-- ==== Sys2Proof/WellFormed.lean ====
section
/-! DEFINITION. Which terms of `Instr` are instructions of a given variant: every operand word fits a cell
(30_encoding.md R60), Relative mode and ARB stand in the extended variant only (R67, R68). That a write operand is not
Immediate (R69) needs no check: `Dst` has no such form. -/

namespace Sys2Proof

/-- A read operand is legal in the variant. -/
def Src.wf (v : Variant) : Src → Bool
  | .pos n => decide (v.fits n)
  | .imm n => decide (v.fits n)
  | .rel n => decide (v = .extended) && decide (v.fits n)

/-- A write operand is legal in the variant. -/
def Dst.wf (v : Variant) : Dst → Bool
  | .pos n => decide (v.fits n)
  | .rel n => decide (v = .extended) && decide (v.fits n)

/-- An instruction is legal in the variant. -/
def Instr.wf (v : Variant) : Instr → Bool
  | .add a b t => a.wf v && b.wf v && t.wf v
  | .mul a b t => a.wf v && b.wf v && t.wf v
  | .inp t => t.wf v
  | .out a => a.wf v
  | .jt c g => c.wf v && g.wf v
  | .jf c g => c.wf v && g.wf v
  | .lt a b t => a.wf v && b.wf v && t.wf v
  | .eq a b t => a.wf v && b.wf v && t.wf v
  | .arb d => decide (v = .extended) && d.wf v
  | .halt => true

end Sys2Proof
end

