-- ==== Sys2Proof/Machine/Flags.lean ====
section
/-! DEFINITION. The core has no flags (10_state.md R25). What stands in their place is here: the value a comparison
writes into memory, and the test a conditional jump makes of a value. -/

namespace Sys2Proof.Machine

/-- What LT and EQ write: 1 for true, 0 for false (41_alu.md R102, R103; PRESUMED by the spec as G2, log 11). -/
def truthValue (b : Bool) : Int := if b then 1 else 0

/-- Less-than, signed (R102). -/
def lessThan (a b : Int) : Int := truthValue (decide (a < b))

/-- Equal (R103). -/
def equalTo (a b : Int) : Int := truthValue (decide (a = b))

/-- The truthiness a jump tests: nonzero is true (43_control.md R140, R141). -/
def truthy (c : Int) : Bool := decide (c ≠ 0)

end Sys2Proof.Machine
end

## Directions
Restate each entry word for word.

## Task output
-- ==== Sys2Proof/WellFormed.lean ====
section
/-! DEFINITION. Which terms of `Instr` are instructions of a given variant: every operand word fits a cell
(30_encoding.md R60), Relative mode and ARB stand in the extended variant only (R67, R68). That a write operand is not
Immediate (R69) needs no check: `Dst` has no such form. -/

namespace Sys2Proof

/-- A read operand is legal in the variant. -/
def Src.wf (v : Variant) : Src → Bool
  | .pos n => decide (v.fits n)
  | .imm n => decide (v.fits n)
  | .rel n => decide (v = .extended) && decide (v.fits n)

/-- A write operand is legal in the variant. -/
def Dst.wf (v : Variant) : Dst → Bool
  | .pos n => decide (v.fits n)
  | .rel n => decide (v = .extended) && decide (v.fits n)

/-- An instruction is legal in the variant. -/
def Instr.wf (v : Variant) : Instr → Bool
  | .add a b t => a.wf v && b.wf v && t.wf v
  | .mul a b t => a.wf v && b.wf v && t.wf v
  | .inp t => t.wf v
  | .out a => a.wf v
  | .jt c g => c.wf v && g.wf v
  | .jf c g => c.wf v && g.wf v
  | .lt a b t => a.wf v && b.wf v && t.wf v
  | .eq a b t => a.wf v && b.wf v && t.wf v
  | .arb d => decide (v = .extended) && d.wf v
  | .halt => true

end Sys2Proof
end

-- ==== Sys2Proof/Machine/Flags.lean ====
section
/-! DEFINITION. The core has no flags (10_state.md R25). What stands in their place is here: the value a comparison
writes into memory, and the test a conditional jump makes of a value. -/

namespace Sys2Proof.Machine

/-- What LT and EQ write: 1 for true, 0 for false (41_alu.md R102, R103; PRESUMED by the spec as G2, log 11). -/
def truthValue (b : Bool) : Int := if b then 1 else 0

/-- Less-than, signed (R102). -/
def lessThan (a b : Int) : Int := truthValue (decide (a < b))

/-- Equal (R103). -/
def equalTo (a b : Int) : Int := truthValue (decide (a = b))

/-- The truthiness a jump tests: nonzero is true (43_control.md R140, R141). -/
def truthy (c : Int) : Bool := decide (c ≠ 0)

end Sys2Proof.Machine
end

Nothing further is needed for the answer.